### Given data
theorem met_NovboIntake_delivered :
    (let s := { portState { upPort with pool := [plain 1 0] } with fleet := { FleetState.reset with job := .setup } }
     (s.nport 0).pool.find? (fun p => p.cls ≠ 0 && !isMarker p) = some (plain 1 0) ∧ s.fld (mgtReg 0xA024) 0 1 = 0 ∧ s.fleet.job ≠ .fenced ∧
       s.fleet.job ≠ .none ∧ (plain 1 0).drank = s.ownRank ∧ (plain 1 0).job = s.jobId) ∧
    (let p : NPkt := { plain 3 0 with flow := 0, data := [(0, false)] }
     let s := portState { upPort with pool := [p] }; (s.nport 0).pool.find? (fun p => p.cls ≠ 0 && !isMarker p) = some p ∧ p.drank = s.ownRank) ∧
    ((portState { upPort with pool := [plain 4 0] }).nport 0).pool.find? (fun p => p.cls ≠ 0 && !isMarker p) = some (plain 4 0) ∧
    ({ plain 1 0 with job := 9 } : NPkt).job ≠ up.jobId ∧
    (let s := portState { upPort with pool := [markerPkt] }; (s.nport 0).pool.find? isMarker = some markerPkt ∧ s.buddy 0 = some 1 ∧
      (s.nport 0).pool.takeWhile (fun q => !isMarker q) = []) := by decide +kernel

theorem met_NovboLink :
    (let s := portState { upPort with buf := [plain 0 0, plain 0 1], txNext := 2 }
     (s.nport 0).buf = [plain 0 0, plain 0 1] ∧ listens (s.nport 0) = true ∧ carries (s.nport 0) = true ∧ (s.nport 0).replaying = [] ∧ (s.nport 0).expiries < 3 ∧
       s.passed (s.nport 0).timerFrom (16 * usU) = false ∧ ({ s with tm := { s.tm with run := 16 * usU } } : State).passed (s.nport 0).timerFrom (16 * usU) = true) ∧
    (readLcw (lcwWord (lcwBody 1 1 0 9)) = some 1 ∧ (fieldOf (lcwWord (lcwBody 1 1 0 9)).toNat 12 12 + 4096 - 0) % 4096 = 1) ∧
    (readLcw (lcwWord (lcwBody 1 4095 0 9)) = some 1 ∧ (fieldOf (lcwWord (lcwBody 1 4095 0 9)).toNat 12 12 + 4096 - 0) % 4096 = 4095 ∧
      2048 ≤ (fieldOf (lcwWord (lcwBody 1 4095 0 9)).toNat 12 12 + 4096 - 2) % 4096) ∧
    (readLcw (lcwWord (lcwBody 2 0 0 9)) = some 2 ∧ [plain 0 0, plain 0 1].drop 1 = [plain 0 1] ∧ (plain 0 1).seq = (0 + 1) % 4096) ∧
    ((portState { upPort with expiries := 3 }).nport 0).expiries = 3 := by decide +kernel

theorem met_NovboLink_words :
    (64 ≤ ((portState { upPort with unacked := 64 }).nport 0).unacked ∧ (portState upPort).passed (upPort).ackFrom (2 * usU) = false) ∧ (portState upPort).prbsOn 0 = false ∧
    readLcw (lcwWord (0x9C + 4 * 2 ^ 8 + 3 * 2 ^ 24)) = some 4 ∧ readLcw (lcwWord (0x9C + 5 * 2 ^ 8)) = some 5 ∧
    (let s : State := { portState upPort with regs := [(genReg 4, 0xF0000000#32), (nbpReg 1 0x18, 0x80000001#32)] }
     s.buddy 0 = some 1 ∧ s.fld (nbpReg 1 0x18) 31 1 = 1 ∧ s.fld (nbpReg 1 0x18) 0 24 ≠ 3) := by decide +kernel

theorem met_NovboOutput_slots :
    (((portState { upPort with replaying := [plain 0 0] }).nport 0).replaying = [plain 0 0] ∧ carries upPort = true) ∧
    planReady { upPort with plan := some (plain 0 0, ⟨planHdr, [], 0, 0, 0⟩, 0) } = some (plain 0 0) ∧ resendHead upPort = none ∧
    (resendHead { upPort with resend := [plain 0 0] } = some (plain 0 0) ∧ maySend { upPort with resend := [plain 0 0] } (plain 0 0) = true ∧
      maySend { upPort with resend := [plain 0 0], sent := [(0, 60000)] } (plain 0 0) = false) ∧
    (planReady ((portState upPort).nport 0) = none ∧ 32 ≤ ((portState { upPort with planSince := 32 }).nport 0).planSince) ∧
    ((portState { upPort with ctl := [plain 3 0] }).ctlReady 0 = some (plain 3 0) ∧ (plain 3 0).cls ≠ 2 ∧ isLbg (plain 3 0) = false) ∧
    (let p := timePacket (timePayload 1 0 0 5 0 0 0)
     (portState { upPort with ctl := [p] }).ctlReady 0 = some p ∧ p.cls = 2 ∧ pktOp p ≠ 2 ∧ pktOp p = 1 ∧ pktField p 32 32 = 5) := by decide +kernel

/-- Segment 1 with flow 5 owning egress of port 0 toward rank 1, or entering by port 0 to tile 7, and a route to rank 1. -/
def novboSeg : Segment :=
  { seg1 with own := [(.novbo 0, [⟨5, 0, 1⟩])], ingress := [(0, [{ flow := 5, dest := 7, spanEnd := 0, kind := 0, unit := 0, dmem := 1, htally := 0, hinc := 0 }])] }
def egressState (flow : Nat) (st : OwnSt) : State :=
  { portState upPort with
    segs := [novboSeg], ports := [(ownKey (.novbo 0), owned st false)], intakeQ := [(ownKey (.novbo 0), [⟨mkHdr { cls := 0, flow := flow }, [], 0, 0, 0⟩])]
    fleet := { FleetState.reset with ranks := [(1, 0x80000000#32)] } }

theorem met_NovboOutput_egress :
    (((egressState 5 (.owned 0)).nport 0).plan = none ∧ ((egressState 5 (.owned 0)).nport 0).resend = [] ∧
      ((egressState 5 (.owned 0)).nport 0).failBuf = [] ∧ (egressState 5 (.owned 0)).fleet.job ≠ .fenced ∧
      ((egressState 5 (.owned 0)).nport 0).st = .up ∧ ((egressState 5 (.owned 0)).nport 0).adopting = false ∧
      (egressState 5 (.owned 0)).portVerdict (.novbo 0) 5 = .forward ∧ (egressState 5 (.owned 0)).ownerEntry (.novbo 0) = some (1, 0) ∧
      (egressState 5 (.owned 0)).rankRoute 1 = some 0x80000000 ∧ routeFenced 0x80000000 = false ∧ routePort 0x80000000 = 0 ∧
      pathHops (routePath 0x80000000) = 0) ∧
    (egressState 9 (.owned 0)).portVerdict (.novbo 0) 9 = .conflict ∧
    ({ egressState 5 (.owned 0) with tm := { TimeState.reset with pre := true } } : State).portVerdict (.novbo 0) 5 = .wait := by decide +kernel

def ingressState (p : NPkt) : State := { egressState 5 (.owned 0) with nports := [(0, { upPort with pool := [p] })] }

theorem met_NovboOutput_ingress :
    let s := ingressState (plain 0 0)
    let other := ingressState { plain 0 0 with flow := 9 }
    ((s.nport 0).pool.find? (fun p => p.cls = 0) = some (plain 0 0) ∧ (s.nport 0).haltIngress = false ∧ s.fld (mgtReg 0xA024) 0 1 = 0) ∧
    (s.ingressEntry 0 5).map (fun e => (decide ((plain 0 0).data.length + 1 ≤ s.roomAt (ingressSite 0 e).1 (ingressSite 0 e).2 0),
      s.inputFree (ingressSite 0 e).1 (ingressSite 0 e).2 && s.inputClean (ingressSite 0 e).1 (ingressSite 0 e).2 0)) = some (true, true) ∧ (plain 0 0).job = s.jobId ∧ (plain 0 0).drank = s.ownRank ∧
    (other.ingressEntry 0 9 = none ∧ other.buddy 0 = some 1 ∧ (other.nport 1).waitMarker = false) ∧ ({ plain 0 0 with job := 3 } : NPkt).job ≠ up.jobId := by
  decide +kernel

theorem met_NovboPorts :
    let later : State := { portState { NPort.reset with st := .down } with tm := { TimeState.reset with run := 100000 * usU } }
    ((portState { NPort.reset with st := .train }).nport 0).st = .train ∧
    ((later.nport 0).st = .down ∧ later.domain 3 0 = .run ∧ later.passed (later.nport 0).downFrom (100000 * usU) = true ∧
      (portState { NPort.reset with st := .down }).passed 0 (100000 * usU) = false) ∧
    (let s := portState { upPort with st := .lockloss, lanes := 7 }
     (s.nport 0).lanes ≠ 0xF ∧ (s.nport 0).st = .lockloss ∧ s.passed (s.nport 0).lockFrom (s.fld (nbpReg 0 4) 0 10 * usU) = false ∧
       later.passed 0 (later.fld (nbpReg 0 4) 0 10 * usU) = true) ∧
    (((portState { upPort with st := .probation }).nport 0).st = .probation ∧ ((portState { upPort with st := .probation }).nport 0).prob = 0) ∧
    ((portState { upPort with haltEgress := true }).nport 0).haltEgress = true ∧ (17 : BitVec 5).toNat < up.nPorts ∧ up.writable 3 0 = true ∧
    up.reaches = true ∧ up.awake = true := by decide +kernel

theorem met_NovboPorts_failover :
    let s : State := { up with nports := [(0, { upPort with adopting := true }), (1, { NPort.reset with st := .down, failBuf := [plain 0 0, plain 0 1] })] }
    let h : State := { up with nports := [(0, { upPort with st := .handback, switched := some 5 }), (1, { upPort with adopting := true })]
                               replays := [{ run1 with base := 5, live := [⟨0, 0, [], []⟩] }] }
    (s.buddy 0 = some 1 ∧ (s.nport 0).adopting = true ∧ carries (s.nport 1) = false ∧ (s.nport 0).exch.got = false ∧ listens (s.nport 0) = true ∧
      (s.nport 0).failBuf = [] ∧ readLcw (takeoverWord NPort.reset false) = some 3 ∧
      (fieldOf (takeoverWord { NPort.reset with failExp := 1 } false).toNat 12 12 + 4096 - 0) % 4096 < 2) ∧
    ((s.nport 0).exch.stopped = false ∧ (s.nport 0).exch.sentAt = none ∧ up.passed 0 (2 * usU) = false ∧
      ({ up with tm := { up.tm with run := 2 * usU } } : State).passed 0 (2 * usU) = true) ∧
    ((h.nport 0).switched = some 5 ∧ (h.nport 0).st = .handback ∧ h.replaySince 5 = true ∧ h.buddy 0 = some 1 ∧ (h.nport 1).adopting = true ∧
      (h.port (.novbo 0)).st = .done ∧ (h.nport 1).resend = [] ∧ (h.nport 1).plan = none) := by decide +kernel

/-- A buddy that adopts nothing. -/
theorem met_NovboPorts_not_adopted :
    let s : State := { portState { upPort with st := .handback, switched := some 5 } with replays := [{ run1 with base := 5, live := [⟨0, 0, [], []⟩] }] }
    s.buddy 0 = some 1 ∧ (s.nport 1).adopting = false ∧ s.replaySince 5 = true := by decide +kernel

theorem met_NovboPorts_no_buddy :
    let s : State := { portState { upPort with st := .handback, switched := some 5 } with
                       replays := [{ run1 with base := 5, live := [⟨0, 0, [], []⟩] }], regs := [(genReg 4, 0xF0000000#32), (nbpReg 0 4, 0x01F00000#32)] }
    s.buddy 0 = none ∧ s.replaySince 5 = true := by decide +kernel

### Your instructions
Retype, exactly and in full, the lines above from the one containing "((egressState 5 (.owned 0)).nport 0).failBuf" through the one containing "(100000 * usU) = false) ∧".

### Answer section
      ((egressState 5 (.owned 0)).nport 0).failBuf = [] ∧ (egressState 5 (.owned 0)).fleet.job ≠ .fenced ∧
      ((egressState 5 (.owned 0)).nport 0).st = .up ∧ ((egressState 5 (.owned 0)).nport 0).adopting = false ∧
      (egressState 5 (.owned 0)).portVerdict (.novbo 0) 5 = .forward ∧ (egressState 5 (.owned 0)).ownerEntry (.novbo 0) = some (1, 0) ∧
      (egressState 5 (.owned 0)).rankRoute 1 = some 0x80000000 ∧ routeFenced 0x80000000 = false ∧ routePort 0x80000000 = 0 ∧
      pathHops (routePath 0x80000000) = 0) ∧
    (egressState 9 (.owned 0)).portVerdict (.novbo 0) 9 = .conflict ∧
    ({ egressState 5 (.owned 0) with tm := { TimeState.reset with pre := true } } : State).portVerdict (.novbo 0) 5 = .wait := by decide +kernel

def ingressState (p : NPkt) : State := { egressState 5 (.owned 0) with nports := [(0, { upPort with pool := [p] })] }

theorem met_NovboOutput_ingress :
    let s := ingressState (plain 0 0)
    let other := ingressState { plain 0 0 with flow := 9 }
    ((s.nport 0).pool.find? (fun p => p.cls = 0) = some (plain 0 0) ∧ (s.nport 0).haltIngress = false ∧ s.fld (mgtReg 0xA024) 0 1 = 0) ∧
    (s.ingressEntry 0 5).map (fun e => (decide ((plain 0 0).data.length + 1 ≤ s.roomAt (ingressSite 0 e).1 (ingressSite 0 e).2 0),
      s.inputFree (ingressSite 0 e).1 (ingressSite 0 e).2 && s.inputClean (ingressSite 0 e).1 (ingressSite 0 e).2 0)) = some (true, true) ∧ (plain 0 0).job = s.jobId ∧ (plain 0 0).drank = s.ownRank ∧
    (other.ingressEntry 0 9 = none ∧ other.buddy 0 = some 1 ∧ (other.nport 1).waitMarker = false) ∧ ({ plain 0 0 with job := 3 } : NPkt).job ≠ up.jobId := by
  decide +kernel

theorem met_NovboPorts :
    let later : State := { portState { NPort.reset with st := .down } with tm := { TimeState.reset with run := 100000 * usU } }
    ((portState { NPort.reset with st := .train }).nport 0).st = .train ∧
    ((later.nport 0).st = .down ∧ later.domain 3 0 = .run ∧ later.passed (later.nport 0).downFrom (100000 * usU) = true ∧
      (portState { NPort.reset with st := .down }).passed 0 (100000 * usU) = false) ∧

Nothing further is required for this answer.